How, then, can the government find the hundreds of billions needed to counter the pandemic and its manifold economic costs? Mr Ramaphosa says a package of interventions is being put together. The R5bn contingency reserve in the 2020 budget could be redeployed, for example. So too could excess monies in the Unemployment Insurance Fund, the bailouts planned for SAA and other non-critical SOEs, and some R39bn (2% of total budgeted expenditure of R1.95 trillion in 2020/21) under emergency funding provisions in the Public Finance Management Act.
Interest rates can also be lowered to some extent to help struggling debtors and encourage businesses to keep paying the salaries of ill or idled staff. Overall, however, the public kitty is largely bare, the looming costs are enormous, and the government has little capacity to increase its borrowing, despite the massive scale of need.
The Covid-19 pandemic poses an unprecedented challenge to all affected countries. But South Africa’s capacity to counter it would be far greater if the ANC government had not so crippled the water sector, the public healthcare system, and the state’s capacity to bring in tax revenues and use them wisely and well.
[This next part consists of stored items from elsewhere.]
-- ==== Sys2Proof/Machine/Xlate.lean ====
section
/-! DEFINITION. Translation of local virtual addresses (R374 to R377), Hyaluo's own map (R422), instruction fetch
through the instruction cache (R55), and the check of a transfer target (R145). -/

namespace Sys2Proof.Machine

/-- The kinds of access a walk checks (R376). -/
inductive Acc where
  | rd | wr | at' | ex
  deriving DecidableEq, Repr

/-- Whether permissions allow an access: an atomic needs R and W (R376). -/
def Acc.ok (a : Acc) (r w x : Bool) : Bool :=
  match a with
  | .rd => r
  | .wr => w
  | .at' => r && w
  | .ex => x

/-- The ACCESS bits of a fault record (R378). -/
def Acc.code : Acc → Nat
  | .rd => 1
  | .wr => 2
  | .at' => 3
  | .ex => 4

/-! ## Page tables (R374 to R376) -/

/-- A page-table entry's fields (R375). -/
structure Pte where
  raw : BitVec 64
  deriving DecidableEq, Repr

def Pte.v (e : Pte) : Bool := e.raw.getLsbD 0
def Pte.leaf (e : Pte) : Bool := e.raw.getLsbD 1
def Pte.r (e : Pte) : Bool := e.raw.getLsbD 2
def Pte.w (e : Pte) : Bool := e.raw.getLsbD 3
def Pte.x (e : Pte) : Bool := e.raw.getLsbD 4
def Pte.z (e : Pte) : Bool := e.raw.getLsbD 63
def Pte.loc (e : Pte) : Nat := fieldOf e.raw.toNat 61 60
/-- The address field, bits 51 to 8 in place. -/
def Pte.addr (e : Pte) : Nat := fieldOf e.raw.toNat 51 8 * 256
/-- Whether a reserved bit is set. -/
def Pte.reserved (e : Pte) : Bool :=
  fieldOf e.raw.toNat 7 5 != 0 || fieldOf e.raw.toNat 59 52 != 0 || e.raw.getLsbD 62

/-- Bytes of a leaf at a level: 1 GiB, 2 MiB, 64 KiB. -/
def leafSize : Nat → Nat
  | 0 => 2 ^ 16
  | 1 => 2 ^ 21
  | 2 => 2 ^ 30
  | _ => 2 ^ 39
/-- Bytes of a table at a level. -/
def tableSize : Nat → Nat
  | 0 => 256
  | 1 => 4096
  | 2 => 4096
  | _ => 65536
/-- The index of an address at a level. -/
def levelIndex (level va : Nat) : Nat :=
  match level with
  | 0 => fieldOf va 20 16
  | 1 => fieldOf va 29 21
  | 2 => fieldOf va 38 30
  | _ => fieldOf va 51 39

/-- A malformed entry (R376): physSize bounds every offset of device memory it gives. -/
def Pte.malformed (e : Pte) (level physSize : Nat) : Bool :=
  e.reserved || (e.leaf && level == 3) || (!e.leaf && level == 0)
  || (!e.leaf && (e.z || e.loc != 0 || e.x || e.w || e.r || e.addr % tableSize (level - 1) != 0))
  || (e.leaf && e.addr % leafSize level != 0)
  || e.loc == 1 || (e.z && e.loc != 0) || (e.leaf && 2 ≤ e.loc && level != 0)
  || (e.loc != 3 && physSize ≤ e.addr)

/-- What a walk finds (R376). -/
inductive Walk where
  | notPresent
  | malformed
  | owner (e : Pte) (pteAt : Nat)
  | leaf (e : Pte) (level pteAt : Nat)
  deriving DecidableEq, Repr

/-- The walk from a table at a level down to a leaf (R376). -/
def walkFrom (s : State) (physBase physSize va : Nat) : Nat → Nat → Walk
  | 0, t => step 0 t (fun _ => .malformed)
  | level + 1, t => step (level + 1) t (walkFrom s physBase physSize va level)
where
  step (level t : Nat) (down : Nat → Walk) : Walk :=
    let at' := physBase + t + 8 * levelIndex level va
    let e : Pte := ⟨BitVec.ofNat 64 (s.ramLE at' 8)⟩
    if !e.v then .notPresent
    else if e.malformed level physSize then .malformed
    else if e.leaf then (if e.loc = 3 then .owner e at' else .leaf e level at')
    else down e.addr

/-- The walk of an address in an interface's ASID: an ASID that is not live maps nothing. -/
def State.walk (s : State) (vi asid va : Nat) : Walk :=
  let i := s.iface vi
  let root := (mget i.roots asid).getD 0
  if !root.getLsbD 0 then .notPresent
  else if i.physSize ≤ fieldOf root.toNat 63 16 * 65536 then .malformed
  else walkFrom s i.physBase i.physSize va 3 (fieldOf root.toNat 63 16 * 65536)

/-- The physical address a leaf gives an address. -/
def State.leafPa (s : State) (vi : Nat) (e : Pte) (level va : Nat) : Nat :=
  e.addr + va % leafSize level + (s.iface vi).physBase

/-- The zeroing of a page at its first walk, then Z cleared in its entry (R377, R309). L1 copies and replicas of the page go. -/
def State.zeroPage (s : State) (vi : Nat) (e : Pte) (level pteAt : Nat) : State :=
  let base := e.addr + (s.iface vi).physBase
  let size := leafSize level
  let s1 := s.ramZero base size
  let s2 := s1.ramWrite pteAt (leBytes 8 (e.raw.toNat % 2 ^ 63))
  let keep (line : Nat) : Bool := !(base ≤ line * 128 && line * 128 < base + size)
  { s2 with
    cores := mmap (fun _ c => { c with l1 := mfilter (fun line _ => keep line) c.l1 }) s2.cores
    replicas := s2.replicas.filter fun x => keep x.line }

/-! ## Hyaluo's map (R422) -/

/-- What an access to Hyaluo's map meets. -/
def hyFault (va : Nat) (a : Acc) : Option Imm8 :=
  if va < 0x40000 then (if a = .rd || a = .ex then none else some causePerm)
  else if 0x1_0000_0000 ≤ va && va < 0x1_0080_0000 then none
  else if 0x2_0000_0000 ≤ va && va < 0x2_0400_0000 then (if a = .rd then none else some causePerm)
  else if 0x3_0000_0000 ≤ va && va < 0x3_0000_0100 then some causePerm
  else if 0x4_0000_0000 ≤ va && va < 0x4_0000_0000 + 65 * 0x10000 then (if a = .ex then some causePerm else none)
  else if 0x5_0000_0000 ≤ va && va < 0x5_0000_1000 then (if a = .ex then some causePerm else none)
  else if 0x5_0001_0000 ≤ va && va < 0x5_0001_0004 then (if a = .rd then none else some causePerm)
  else some causePage

/-! ## Translation by the cached leaves (R374, R381) -/

/-- Where an address leads: a physical address, a walk still to be made, or a fault. -/
inductive Tr where
  | pa (a : Nat)
  | miss
  | fault (c : Imm8)
  deriving DecidableEq, Repr

/-- The leaf of an address in a list of cached ones. -/
def leafIn (ls : List Leaf) (vi asid va : Nat) : Option Leaf :=
  ls.find? fun l => l.vi == vi && l.asid == asid && l.page == va / 65536

/-- The cached leaf of an address, in the core's TLB or the device's. -/
def State.findLeaf (s : State) (core vi asid va : Nat) : Option Leaf :=
  leafIn ((s.core core).tlb ++ s.tlb2) vi asid va

/-- The translation of a role's local address. A failed walk waiting for this page is its fault (R378). -/
def State.translate (s : State) (r : Role) (va : Nat) (a : Acc) : Tr :=
  match s.space r with
  | none =>
    match hyFault va a with
    | none => .pa va
    | some c => .fault c
  | some (vi, asid) =>
    if 2 ^ 52 ≤ va then .fault causePage
    else
      match r.walkFault with
      | some (false, page, c) => if page = va / 65536 then .fault c else look vi asid
      | _ => look vi asid
where
  look (vi asid : Nat) : Tr :=
    match leafIn (s.core r.core).tlb vi asid va with
    | none => .miss
    | some l => if a.ok l.r l.w l.x then .pa (l.base + va % 65536) else .fault causePerm

/-! ## Fetch (R55) -/

/-- The key of an instruction-cache line: address space and line number. -/
def lineKey (sp : Option (Nat × Nat)) (va : Nat) : Nat :=
  (match sp with
    | some (vi, asid) => vi * 256 + asid + 1
    | none => 0) * 2 ^ 45 + va / 128

/-- The bytes of a 128-byte line behind the cache: Hyaluo's map or device memory. -/
def State.codeLine (s : State) (r : Role) (pa : Nat) : BitVec 1024 :=
  BitVec.ofNat 1024 (if r.plot.isSome then s.ramLE (pa / 128 * 128) 128 else rdLE s.hy (pa / 128 * 128) 128)

/-- A line enters the instruction cache (R55). -/
def State.fillLine (s : State) (core key : Nat) (line : BitVec 1024) : State :=
  s.modCore core fun c => { c with icache := mset c.icache key line }

/-- What a fetch of one word answers. -/
inductive Fetch where
  | word (w : Word)
  | miss
  | fault (c : Imm8)
  deriving DecidableEq, Repr

/-- A word of a line. -/
def lineWord (line : BitVec 1024) (va : Nat) : Word := line.extractLsb' (va % 128 * 8) 32

/-- One code word through the instruction cache (R55). -/
def State.fetch (s : State) (r : Role) (va : Nat) : Fetch × State :=
  match s.translate r va .ex with
  | .miss => (.miss, s)
  | .fault c => (.fault c, s)
  | .pa pa =>
    let key := lineKey (s.space r) va
    match mget (s.core r.core).icache key with
    | some line => (.word (lineWord line va), s)
    | none =>
      let line := s.codeLine r pa
      (.word (lineWord line va), s.fillLine r.core key line)

/-- Up to n words from an address, with what ended them early: a walk to be made, or a fault. -/
def State.fetchWords (s : State) (r : Role) (va : Nat) : Nat → List Word × Option Fetch × State
  | 0 => ([], none, s)
  | n + 1 =>
    match s.fetch r va with
    | (.word w, s1) =>
      let (ws, e, s2) := s1.fetchWords r (va + 4) n
      (w :: ws, e, s2)
    | (e, s1) => ([], some e, s1)

/-! ## Transfer targets (R145) -/

/-- What the check of a transfer target finds: the first fault, or a walk to be made first. -/
inductive TargetCheck where
  | good
  | walk
  | bad (t : Trap)
  deriving DecidableEq, Repr

/-- The check of R145 on a target address. -/
def State.checkTarget (s : State) (r : Role) (target : Nat) : TargetCheck × State :=
  let trap (c : Imm8) : TargetCheck := .bad { cause := c, addr := some target }
  if target % 4 ≠ 0 then (trap causeAlign, s)
  else
    match s.fetch r target with
    | (.miss, s1) => (.walk, s1)
    | (.fault c, s1) => (trap c, s1)
    | (.word w, s1) =>
      match headerFault w with
      | some c => (trap c, s1)
      | none => (.good, s1)

/-- A transfer that needs its target checked before anything else: the effect follows a good target; a walk to be made
holds the role at its instruction. -/
def withTarget (s : State) (target : Nat) (effect : State → Res State) : Out :=
  match s.checkTarget s.me target with
  | (.good, s1) => flow s1 (effect s1)
  | (.walk, s1) => .next (s1.hold s1.cur 0 (.tlb (BitVec.ofNat 64 target) false Acc.ex.code))
  | (.bad t, s1) => flow s1 (.error t)

end Sys2Proof.Machine
end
In all three of these spheres, the damage has been done by the ruling party’s determination to expand state control, limit private provision – and put its socialist NDR ideology before skills, efficiency, accountability, cost-effective procurement, or the prudent management of the public purse.
Where to from here? Effective action against the pandemic would be easier to achieve if the government would finally embark on the structural reforms that Mr Ramaphosa was always supposed to usher in. That means slaughtering large numbers of NDR holy cows.
It requires the ANC to abandon all expropriation without compensation (EWC) measures and other threats to property rights, jettison the proposed NHI, reject all attempts to bring back prescribed assets for pension funds, privatise failing SOEs, abandon cadre deployment, terminate BEE, increase accountability, and clamp down strongly on corruption.
The stakes could not be higher. The NDR has already eroded much of the state’s capacity. It has also brought the economy to the brink of disaster, while the pandemic now threatens to push it over the edge. EWC and other pending NDR measures – which are sure to trigger massive additional harm – must now be abandoned. This is vital to limit damage in the crucial months ahead and to help recovery later, once the danger from the virus has receded.
The choice could not be starker. The ANC has always put its NDR ideology before the interests of the country and the needs of the population. Will it still do the same now that so many lives are at risk and so much economic and other suffering looms? Will it care enough about all the people of South Africa to stop the NDR?